Abstract

Epstein-Barr virus (EBV)-associated post-transplant lymphoproliferative disease (PTLD) is a life-threatening complication of T-lymphocyte deplete allogeneic hematopoietic stem cell transplantation (allo-HSCT). For patients with PTLD refractory to Rituximab, donor lymphocyte infusion (DLI) is established as a successful option for salvage therapy. However, although in vivo lymphocyte expansion has been correlated with good clinical outcome following DLI, the specificity and functional characteristics of EBV-specific T-cell responses remain poorly characterized. Here we describe two patients with Rituximab-refractory PTLD complicating T-cell deplete allo-HSCT, both of whom were successfully rescued with 1 × 106/Kg unselected stem cell donor-derived DLI. Prospective analyses revealed that complete clinical and radiological responses were associated with in vivo expansion of T and NK cells. Furthermore, EBV MHC tetramer, and interferon gamma analyses revealed a marked increase in EBV-specific T-cell frequency from 4 weeks after DLI. Reactivity was demonstrated against a range of EBV latent and lytic antigens, including those detected in tumor biopsy material.
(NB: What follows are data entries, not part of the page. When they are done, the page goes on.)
-- ==== Sys2Proof/Machine/FaceOps.lean ====
section
/-!
DEFINITION. The Face Driver's own operations (chapter 10): the face image that the records give, the phase, and the lamp
levels of a face chain pass.
-/

namespace Sys2Proof.Machine

/-! ## The image (R184 to R187) -/

/-- The entry of the current lot. -/
def State.curLot (s : State) : Option Lot :=
  match s.clock.lot with
  | some n => s.lots.lots.get n
  | none => none

/-- The RING group (R184). -/
def ringOf (c : Clock) : Option Nat := if c.state = .idle then none else some (ringIndex c.price)

/-- The PRICE group (R184): in a showing after a sale it shows the price of the lot's last sale. -/
def priceOf (c : Clock) (l : Option Lot) : PriceShow :=
  match c.state with
  | .idle => .blank
  | .showing => match c.showing with
    | some .floor => .dashes
    | some .sale => match l.bind (·.lastSale) with
      | some sale => .price sale.price
      | none => .price c.price
    | none => .price c.price
  | .loaded | .running | .contest | .halted => .price c.price

/-- The LOT group (R185). -/
def lotPanelOf (c : Clock) (l : Option Lot) : Option LotPanel :=
  if c.state = .idle then none
  else match c.lot, l with
    | some n, some e => some { lot := n, product := e.product, grower := e.grower, grade := e.grade, remaining := e.remaining }
    | _, _ => none

/-- The BUYER group (R185). -/
def buyerPanelOf (c : Clock) (l : Option Lot) : Option BuyerPanel :=
  if c.state = .showing ∧ c.showing = some .sale then
    (l.bind (·.lastSale)).map fun sale => { buyer := sale.buyer, units := sale.units }
  else none

/-- The lots of a train, in place order. -/
def LotStore.trainLots (ls : LotStore) (t : Nat) : List Nat :=
  match ls.trains.get t with
  | some tr => tr.lots
  | none => []

/-- The WAITING lots of the presented train, in place order (R186, first source). -/
def LotStore.waitingLots (ls : LotStore) : List Nat :=
  match ls.presented with
  | some tr => tr.lots.filter ls.isWaiting
  | none => []

/-- STAGE4 to INTAKE, nearest to the clock first (R186). -/
def previewSecs : List Sec := [4, 3, 2, 1, 0]

/-- The lots of the trains on the rail short of PRESENT (R186, second source). -/
def railLots (r : Rail) (ls : LotStore) : List Nat :=
  previewSecs.flatMap fun k => match r.secs[k].occupant with
    | some t => ls.trainLots t
    | none => []

/-- The lots of the queued trains; a MISORDER train counted at INTAKE is passed over (R186, third source). -/
def queueLots (r : Rail) (ls : LotStore) : List Nat :=
  ls.queue.flatMap fun t =>
    if ls.trainState t = some .misorder ∧ r.secs[(0 : Sec)].occupant = some t then [] else ls.trainLots t

/-- The PREVIEW group: the first three lots coming to the clock (R186). -/
def previewOf (r : Rail) (ls : LotStore) : List Nat := (ls.waitingLots ++ railLots r ls ++ queueLots r ls).take 3

/-- The face image that the records give as they stand (R187). -/
def State.imageNow (s : State) : FaceImage :=
  { ring := ringOf s.clock, price := priceOf s.clock s.curLot, lot := lotPanelOf s.clock s.curLot,
    buyer := buyerPanelOf s.clock s.curLot, preview := previewOf s.rail s.lots }

/-- The image formed anew within an event that changes a record it shows (R187). -/
def State.reface (s : State) : State := { s with face := { s.face with image := s.imageNow } }

/-- The displayed price of a beacon and of READ FACE: 0 while PRICE is blank, 0xFFFF while it shows dashes (R73, R195). -/
def PriceShow.coded : PriceShow → Nat
  | .blank => 0
  | .dashes => 0xFFFF
  | .price n => n

/-! ## The phase and the phase map (R182, R183) -/

/-- The phases of the face (R182), RUN 0, STOP 1, REST 2. -/
inductive FacePhase where
  | run | stop | rest
  deriving DecidableEq, Repr

/-- The phase follows the clock state (R182). -/
def phaseOf : ClockState → FacePhase
  | .running => .run
  | .contest | .showing => .stop
  | .idle | .loaded | .halted => .rest

/-- A phase's number (R183). -/
def FacePhase.idx : FacePhase → Fin 3
  | .run => 0 | .stop => 1 | .rest => 2

/-- The map's cell for a group and the current phase. -/
def mapCell (group : Fin 5) (ph : FacePhase) : Fin 15 :=
  ⟨3 * group.val + ph.idx.val, by have := group.isLt; have := ph.idx.isLt; omega⟩

/-- Whether the generator that lights a group in the current phase is on (R182). -/
def State.groupOn (s : State) (group : Fin 5) : Bool :=
  s.drive.gens[s.face.map[mapCell group (phaseOf s.clock.state)]].on

/-! ## Character cells and lamps (R181, R188, R189) -/

/-- A number in decimal, right-aligned in a field, the positions to its left blank; a value of 0 shows as a single 0 (R181). -/
def numberCells : Nat → Nat → List Cell
  | 0, _ => []
  | w + 1, n =>
    (if n < 10 then List.replicate w .dark else numberCells w (n / 10)) ++ [.digit ⟨n % 10, Nat.mod_lt _ (by omega)⟩]

/-- The PRICE group's four cells. -/
def PriceShow.cells : PriceShow → List Cell
  | .blank => List.replicate 4 .dark
  | .dashes => List.replicate 4 .dash
  | .price n => numberCells 4 n

/-- The LOT group's cells: lot number 5, product code 10, grower code 5, grade 2, units remaining 3 (R181). -/
def lotCells : Option LotPanel → List Cell
  | some l => numberCells 5 l.lot ++ numberCells 10 l.product ++ numberCells 5 l.grower ++ numberCells 2 l.grade ++
      numberCells 3 l.remaining
  | none => List.replicate 25 .dark

/-- The BUYER group's cells: buyer number 5, units 3 (R181). -/
def buyerCells : Option BuyerPanel → List Cell
  | some b => numberCells 5 b.buyer ++ numberCells 3 b.units
  | none => List.replicate 8 .dark

/-- The PREVIEW group's cells: three lot numbers of 5, left to right, the positions beyond the list blank (R181, R186). -/
def previewCells (l : List Nat) : List Cell :=
  l.flatMap (numberCells 5) ++ List.replicate (15 - 5 * l.length) .dark

/-- The cells of a group whose generator is on, and dark cells otherwise. -/
def litCells (on : Bool) (cells : List Cell) : List Cell := if on then cells else List.replicate cells.length .dark

/-- The level of the lamp at a place of the chain. -/
def Lamps.on (l : Lamps) (place : Nat) : Bool := l.lit.contains place

/-- The form of a record of levels: the places rise and lie on the chain. -/
abbrev Lamps.wf (l : Lamps) : Prop := l.lit.Pairwise (· < ·) ∧ ∀ p ∈ l.lit, p < Config.chainLength

/-- Whether a digit lights a segment. The figure 8 and the dash together are every segment of a cell (R188), so the 8 lights
every segment that the dash does not; beyond that the figures' forms are free values (log entry 13). -/
def digitLit (d : Fin 10) (j : Nat) : Bool := Config.digitLit d j || (d == 8 && !Config.dashLit j)

/-- Whether a segment is lit by what its cell shows (R181), in a face test by the figure 8 or by its dash (R188). -/
def Cell.lit : Cell → Nat → Bool
  | .dark, _ => false
  | .digit d, j => digitLit d j
  | .dash, j => Config.dashLit j
  | .test, j => digitLit 8 j || Config.dashLit j

/-- The segments that are lit by what a cell shows, in the cell's order. -/
def Cell.segments : Cell → List Nat
  | .dark => []
  | c => (List.range Config.cellSegments).filter c.lit

/-- The chain's place of segment `j` of cell `i` (R189). -/
def segmentPlace (i j : Nat) : Nat := Config.ringLamps + i * Config.cellSegments + j

/-- The lit places of a run of cells of which the first is cell `i`. -/
def cellPlaces : Nat → List Cell → List Nat
  | _, [] => []
  | i, c :: cs => c.segments.map (segmentPlace i) ++ cellPlaces (i + 1) cs

/-- The levels in a face test, without regard to image, map and generators: every lamp of RING, and in every cell the figure 8
and its dash together (R188). -/
def Lamps.testing : Lamps :=
  { lit := List.range Config.ringLamps ++ cellPlaces 0 (List.replicate Config.faceCells .test) }

/-- What the character cells show where their groups are lit, in the order of the chain: PRICE, LOT, BUYER, PREVIEW (R189). -/
def State.cellsShown (s : State) : List Cell :=
  litCells (s.groupOn 1) s.face.image.price.cells ++ litCells (s.groupOn 2) (lotCells s.face.image.lot) ++
    litCells (s.groupOn 3) (buyerCells s.face.image.buyer) ++ litCells (s.groupOn 4) (previewCells s.face.image.preview)

/-- The place of RING's lit lamp, where the group is lit. -/
def State.ringShown (s : State) : List Nat :=
  if s.groupOn 0 then s.face.image.ring.toList.filter (· < Config.ringLamps) else []

/-- The level of every lamp as the records stand (R189). -/
def State.levels (s : State) : Lamps :=
  if s.face.testTimer.isSome then Lamps.testing
  else { lit := s.ringShown ++ cellPlaces 0 (s.cellsShown.take Config.faceCells) }

/-! ## The face chain (R189) -/

/-- The levels of `x` at the first `n` places of the chain, and those of `y` at the others. -/
def Lamps.upTo (n : Nat) (x y : Lamps) : Lamps := { lit := x.lit.filter (· < n) ++ y.lit.filter (n ≤ ·) }

/-- Some further places of the pass in progress shifted out, with the levels `now` (R189). -/
def Face.shiftOut (f : Face) (places : Nat) (now : Lamps) : Face :=
  { f with carried := Lamps.upTo f.shifted f.carried now, shifted := min (f.shifted + places) Config.chainLength }

/-- The end of a pass: what is left of it is shifted out with the levels `now`, the lamps take the levels carried in it, and
the next pass begins (R189). -/
def Face.latch (f : Face) (now : Lamps) : Face :=
  { f with lamps := Lamps.upTo f.shifted f.carried now, carried := Lamps.upTo f.shifted f.carried now, shifted := 0 }

end Sys2Proof.Machine
end

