-- ==== Sys2Proof/Machine/RailTakes.lean ====
section
/-!
DEFINITION. What the Rail Controller does when it takes a yard command (2.2, 2.3, 2.5 to 2.8).
-/

namespace Sys2Proof.Machine

/-- Whether INTAKE is OCCUPIED by a MISORDER train or an unknown occupant (R28). -/
def State.intakeEjectable (s : State) : Bool :=
  s.rail.holdsTrain s.lots 0 .misorder || (s.rail.secs[(0 : Sec)].occupant.isNone && s.rail.unknownTag.isSome)

/-- EJECT (R28). Where INTAKE is BLOCKED and an eject pends, both refusals apply, and the manual gives no order: STATE is tested
first (DESIGN CHOICE, log entry 23). -/
def takeEject (s : State) : Taken :=
  if ¬ (s.rail.secs[(0 : Sec)].cond = .occupied ∧ s.intakeEjectable) then refuse s .state
  else if s.rail.ejectPending ∨ s.rail.ejectSlot.isSome then refuse s .busy
  else ((s.mapRail fun r => { r with ejectPending := true }).railDone s, Reply.done [])

/-- HOLD RAIL (R39): a hold from NONE pends, and is HELD at once with nothing in flight. -/
def takeHoldRail (s : State) : Taken :=
  let t := if s.rail.hold = .none then (s.mapRail fun r => { r with hold := .pending }).railDone s else s
  (t, Reply.done (num1 t.rail.hold.code))

/-- RELEASE (R40). -/
def takeRelease (s : State) : Taken :=
  if s.rail.jog.isSome then refuse s .busy
  else if s.rail.hold = .none then (s, Reply.done [])
  else ((s.mapRail fun r => { r with hold := .none }).railDone s, Reply.done [])

/-- The channels of a stalled operation: D(k) and D(k+1), D0 for an eject, D7 for a gate record (R47). -/
def Stall.chans (k : Sec) (st : Stall) : List Chan :=
  match st.dest with
  | some (.sec b) => [k.castSucc, b.castSucc]
  | some .out => [0]
  | none => [7]

/-- PRESENT after a gate record is settled: OCCUPIED with its occupant, or CLEAR if it has none (R47, R48). -/
def Rail.presentKept (r : Rail) : Rail :=
  if r.secs[(5 : Sec)].occupant.isSome then r.reoccupy 5 else r.clearSec 5

/-- RETRY (R47). An eject is pending again only for an occupant that may still be ejected (R28; DEDUCED, log entry 9). -/
def takeRetry (sec : Byte) (s : State) : Taken :=
  match secOf sec with
  | none => refuse s .range
  | some k =>
    match s.rail.stalls[k] with
    | none => refuse s .notFound
    | some st =>
      if st.cause = .gate ∨ st.cause = .sensor then refuse s .state
      else if (st.chans k).any s.drive.latched then refuse s .state
      else
        let s1 := s.mapRail fun r => r.dropStall k
        let s2 := match st.dest with
          | some (.sec b) => s1.mapRail fun r => (r.occupy k st.train).clearSec b
          | some .out => s1.mapRail fun r => { r.reoccupy k with ejectPending := s.intakeEjectable }
          | none => s1.mapRail Rail.presentKept
        (s2.railDone s, Reply.done [])

/-- RESOLVE of a forward move's record (R48). -/
def State.resolveMove (s : State) (k b : Sec) (st : Stall) (pl : Placement) : Option State :=
  match pl with
  | .atFrom =>
    if s.inputs.presence[k] ∧ ¬ s.inputs.presence[b] then
      some (s.mapRail fun r => ((r.dropStall k).occupy k st.train).clearSec b)
    else none
  | .atTo =>
    if ¬ s.inputs.presence[k] ∧ s.inputs.presence[b] then
      some ((s.mapRail fun r => r.dropStall k).conveyed st.train k b)
    else none

/-- RESOLVE of an eject's record (R48). A presence level that does not allow the placement is answered SENSOR, and AT_TO tests
it before the occupant (DESIGN CHOICE, log entry 23). -/
def State.resolveEject (s : State) (pl : Placement) : State ⊕ Status :=
  match pl with
  | .atFrom =>
    if s.inputs.presence[(0 : Sec)] then
      .inl (s.mapRail fun r => { (r.dropStall 0).reoccupy 0 with ejectPending := false })
    else .inr .sensor
  | .atTo =>
    if s.inputs.presence[(0 : Sec)] then .inr .sensor
    else if ¬ s.intakeEjectable then .inr .state
    else .inl (s.mapRail fun r => r.dropStall 0).intakeEmptied

/-- RESOLVE of a lone SENSOR record (R49). -/
def State.resolveEdge (s : State) (k : Sec) (st : Stall) (pl : Placement) : State ⊕ Status :=
  match pl with
  | .atFrom =>
    if ¬ s.inputs.presence[k] then .inr .sensor
    else match st.train with
      | some t => .inl (s.mapRail fun r => (r.dropStall k).occupy k (some t))
      | none =>
        if k = 0 then
          .inl (s.mapRail fun r => { (r.dropStall k).reoccupy k with unknownTag := some (r.unknownTag.getD 0) })
        else .inr .state
  | .atTo =>
    if s.inputs.presence[k] then .inr .sensor
    else match st.train with
      | some _ => .inr .state
      | none => .inl (s.mapRail fun r => (r.dropStall k).clearSec k)

/-- A record settled by RESOLVE, or the status that refuses it (R48, R49). -/
def State.resolveRecord (s : State) (k : Sec) (st : Stall) (pl : Placement) : State ⊕ Status :=
  match st.dest with
  | some (.sec b) => match s.resolveMove k b st pl with
    | some t => .inl t
    | none => .inr .sensor
  | some .out => s.resolveEject pl
  | none =>
    if st.cause = .sensor then s.resolveEdge k st pl
    else .inl (s.mapRail fun r => (r.dropStall k).presentKept)

/-- Whether a record names PRESENT: as its from-section or as its to-section (R42). -/
def Stall.namesPresent (k : Sec) (st : Stall) : Bool := k = 5 || st.dest = some (.sec 5)

/-- RESOLVE (R48, R49). -/
def takeResolve (sec placement : Byte) (s : State) : Taken :=
  match secOf sec, placementOf placement with
  | some k, some pl =>
    match s.rail.stalls[k] with
    | none => refuse s .notFound
    | some st =>
      if s.rail.jog.isSome then refuse s .busy
      else if st.namesPresent k ∧ s.lots.locked then refuse s .locked
      else match s.resolveRecord k st pl with
        | .inl t => (t.railDone s, Reply.done [])
        | .inr status => refuse s status
  | _, _ => refuse s .range

/-- CLEAR SECTION (R50). -/
def takeClearSection (sec : Byte) (s : State) : Taken :=
  match secOf sec with
  | none => refuse s .range
  | some k =>
    if (s.rail.slotAt k).isSome then refuse s .busy
    else if k = 5 ∧ s.lots.locked then refuse s .locked
    else if s.rail.secs[k].cond ≠ .blocked ∨ s.rail.stallNames k then refuse s .state
    else if s.inputs.presence[k] then refuse s .sensor
    else ((s.mapRail fun r => r.clearSec k).railDone s, Reply.done [])

/-- The lot lock on a jog (R42): D4, D5 and D7 while a lot is LOADED or ON_CLOCK, and D7 while PRESENT is OCCUPIED or
BLOCKED by a PRESENTED train. -/
def State.jogLocked (s : State) (c : Chan) : Bool :=
  ((c = 4 || c = 5 || c = 7) && s.lots.locked) || (c = 7 && s.rail.holdsTrain s.lots 5 .presented)

/-- JOG (R51). -/
def takeJog (channel direction duration : Byte) (s : State) : Taken :=
  match chanOf channel, dirOf direction with
  | some c, some d =>
    if duration.toNat = 0 ∨ 50 < duration.toNat then refuse s .range
    else if s.jogLocked c then refuse s .locked
    else if s.rail.hold ≠ .held then refuse s .state
    else if s.drive.latched c then refuse s .state
    else if s.rail.jog.isSome then refuse s .busy
    else
      let s1 := s.onRail fun w => (w.energiseAll d [c]).1
      let s2 := s1.mapRail fun r =>
        { r with jog := some { chan := c, dir := d, left := duration.toNat * Config.perTenth },
                 gate := if c = 7 then .unknown else r.gate }
      (s2.railDone s, Reply.done [])
  | _, _ => refuse s .range

/-- SET MOVE LIMIT: clamped into 0.5..25.5 s (R34). -/
def takeSetMoveLimit (sec limit : Byte) (s : State) : Taken :=
  match secOf sec with
  | none => refuse s .range
  | some k =>
    (s.mapRail fun r => r.onSec k fun x => { x with moveLimit := clamp 5 255 limit.toNat }, Reply.done [])

/-- SET GATE TIME: clamped into 100..2550 ms (R37). -/
def takeSetGateTime (time : Byte) (s : State) : Taken :=
  (s.mapRail fun r => { r with gateTime := clamp 100 2550 (10 * time.toNat) }, Reply.done [])

end Sys2Proof.Machine
end

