/-- RETRY, RESOLVE and CLEAR SECTION name a section 0 to 6, and RESOLVE a placement 0 or 1, and are refused with RANGE
otherwise; the record of a stalled eject is settled at INTAKE, and the record of a lone SENSOR edge by RESOLVE alone, against
the presence input (R47 to R50). Two points are the model's choice: RETRY makes an eject pending again only for an occupant
that may still be ejected (R28, R47; log entry 9), and RESOLVE of an eject's record tests presence, with SENSOR, before the
occupant, with STATE (log entry 23). -/
def Obligations.YardSettlesEjectsAndEdges : Prop :=
  ∀ s : State, s.listens .yard = true →
    let t := s.frameTaken .yard
    let ok := fun v : State => Host.Outcome.next (φ := Fault) (ρ := Refusal) ((v.railDone t).giveReply .yard (Reply.done []))
    let no := fun st : Status => Host.Outcome.next (φ := Fault) (ρ := Refusal) (s.rejected .yard st)
    let locked := s.lots.lots.any fun e => e.2.state = .loaded || e.2.state = .onClock
    (∀ x y : Byte, 6 < x.toNat → exec (.retry .yard x) s = no .range ∧ exec (.resolve .yard x y) s = no .range ∧
      exec (.clearSection .yard x) s = no .range) ∧
    (∀ x y : Byte, 1 < y.toNat → exec (.resolve .yard x y) s = no .range) ∧
    (∀ st, s.rail.stalls[(0 : Sec)] = some st → st.dest = some .out →
      (exec (.retry .yard 0) s =
        if st.cause = .gate ∨ st.cause = .sensor ∨ s.drive.chans[(0 : Chan)].latch.isSome then no .state
        else ok (t.mapRail fun r => { (r.dropStall 0).reoccupy 0 with ejectPending := s.intakeEjectable })) ∧
      (exec (.resolve .yard 0 0) s =
        if s.rail.jog.isSome then no .busy
        else if s.inputs.presence[(0 : Sec)] then
          ok (t.mapRail fun r => { (r.dropStall 0).reoccupy 0 with ejectPending := false })
        else no .sensor) ∧
      exec (.resolve .yard 0 1) s =
        if s.rail.jog.isSome then no .busy
        else if s.inputs.presence[(0 : Sec)] then no .sensor
        else if ¬ s.intakeEjectable then no .state
        else ok (t.mapRail fun r => r.dropStall 0).intakeEmptied) ∧
    ∀ (k : Sec) (x : Byte) (st : Stall), x.toNat = k.val → s.rail.stalls[k] = some st → st.dest = none →
      st.cause = .sensor →
      exec (.retry .yard x) s = no .state ∧
      (exec (.resolve .yard x 0) s =
        if s.rail.jog.isSome then no .busy else if k = 5 ∧ locked then no .locked
        else if s.inputs.presence[k] = false then no .sensor
        else if st.train.isSome then ok (t.mapRail fun r => (r.dropStall k).occupy k st.train)
        else if k = 0 then
          ok (t.mapRail fun r =>
            { (r.dropStall 0).reoccupy 0 with unknownTag := some (s.rail.unknownTag.getD 0) })
        else no .state) ∧
      exec (.resolve .yard x 1) s =
        if s.rail.jog.isSome then no .busy else if k = 5 ∧ locked then no .locked
        else if s.inputs.presence[k] then no .sensor
        else if st.train.isSome then no .state
        else ok (t.mapRail fun r => (r.dropStall k).clearSec k)

/-- SET MOVE LIMIT and SET GATE TIME store a clamped value (R34, R37); SET CHANNEL writes the three fields of a channel and
answers with its record (R56); SET FAULT REPORT writes both enables (R65); and SET GENERATOR writes a generator, whose new
period begins at the write where it is newly enabled or its period changes (R62). A field outside its range is refused
with RANGE. -/
def Obligations.RailAndDriveSettings : Prop :=
  ∀ s : State, s.listens .yard = true →
    let t := s.frameTaken .yard
    (∀ (x v : Byte) (k : Sec), x.toNat = k.val → exec (.setMoveLimit .yard x v) s = .next
      ((t.mapRail fun r => r.onSec k fun y => { y with moveLimit := max 5 v.toNat }).giveReply .yard (Reply.done []))) ∧
    (∀ x v : Byte, 6 < x.toNat → exec (.setMoveLimit .yard x v) s = .next (s.rejected .yard .range)) ∧
    (∀ v : Byte, exec (.setGateTime .yard v) s = .next
      ((t.mapRail fun r => { r with gateTime := max 100 (10 * v.toNat) }).giveReply .yard (Reply.done []))) ∧
    (∀ (x m g st : Byte) (c : Chan) (n : Gen), x.toNat = c.val → g.toNat = n.val → m.toNat ≤ 1 → st.toNat ≤ 1 →
      let ch : Channel :=
        { s.drive.chans[c] with
          mode := if m = 0 then .continuous else .pulsed, gen := n, stop := if st = 0 then .coast else .brake }
      let u : State := { t with drive := { s.drive with chans := s.drive.chans.set c ch } }
      exec (.setChannel .yard x m g st) s = .next (u.giveReply .yard (Reply.done (u.chanBytes c)))) ∧
    (∀ x m g st : Byte, 7 < x.toNat ∨ 1 < m.toNat ∨ 5 < g.toNat ∨ 1 < st.toNat →
      exec (.setChannel .yard x m g st) s = .next (s.rejected .yard .range)) ∧
    (∀ a b : Byte, exec (.setFaultReport .yard a b) s = .next (
      if a.toNat ≤ 1 ∧ b.toNat ≤ 1 then
        let u : State := { t with drive := { s.drive with reportOvercurrent := a = 1, reportOpenLoad := b = 1 } }
        u.giveReply .yard (Reply.done [])
      else s.rejected .yard .range)) ∧
    (∀ (x e c d : Byte) (g : Gen), x.toNat = g.val → c.toNat ≤ 3 →
      ∃ u, exec (.setGenerator .yard x e c d) s = .next u ∧ u = { s with drive := u.drive, ports := u.ports } ∧
        u.ports = (s.replied .yard (Reply.done [if e = 0 then 0 else 1, c, d])).ports ∧
        u.drive = { s.drive with gens := u.drive.gens } ∧ (∀ h, h ≠ g → u.drive.gens[h] = s.drive.gens[h]) ∧
        u.drive.gens[g].enabled = (e != 0) ∧ u.drive.gens[g].period.code = c.toNat ∧
        u.drive.gens[g].duty = d.toNat ∧
        (e = 0 → u.drive.gens[g].on = false) ∧
        (e ≠ 0 → s.drive.gens[g].enabled = false ∨ s.drive.gens[g].period.code ≠ c.toNat →
          u.drive.gens[g].dutyNow = d.toNat ∧ u.drive.gens[g].on = decide (0 < d.toNat)) ∧
        (e ≠ 0 → s.drive.gens[g].enabled = true → s.drive.gens[g].period.code = c.toNat →
          u.drive.gens[g].dutyNow = s.drive.gens[g].dutyNow ∧ u.drive.gens[g].on = s.drive.gens[g].on)) ∧
    ∀ x e c d : Byte, 5 < x.toNat ∨ 3 < c.toNat →
      exec (.setGenerator .yard x e c d) s = .next (s.rejected .yard .range)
The immunodominant EBV-specific T cell response expanding in vivo following infusion matched the dominant response present in the DLI preparations prior to administration. Furthermore, differences in the repertoire of subdominant antigen-specific T-cells were also detected, suggesting that antigen-encounter in vivo can shape the immune response. These results demonstrate the value of prospectively studying in vivo T-cell responses, by facilitating the identification of important specificities required for clinical efficacy. Applying this approach on a larger scale promises to yield data which may be essential for the optimization of future adoptive immunotherapeutic strategies for PTLD.

Highlights

  • Post-transplant lymphoproliferative disease (PTLD) remains a life-threatening complication of allogeneic hematopoietic stem cell transplantation [1, 2]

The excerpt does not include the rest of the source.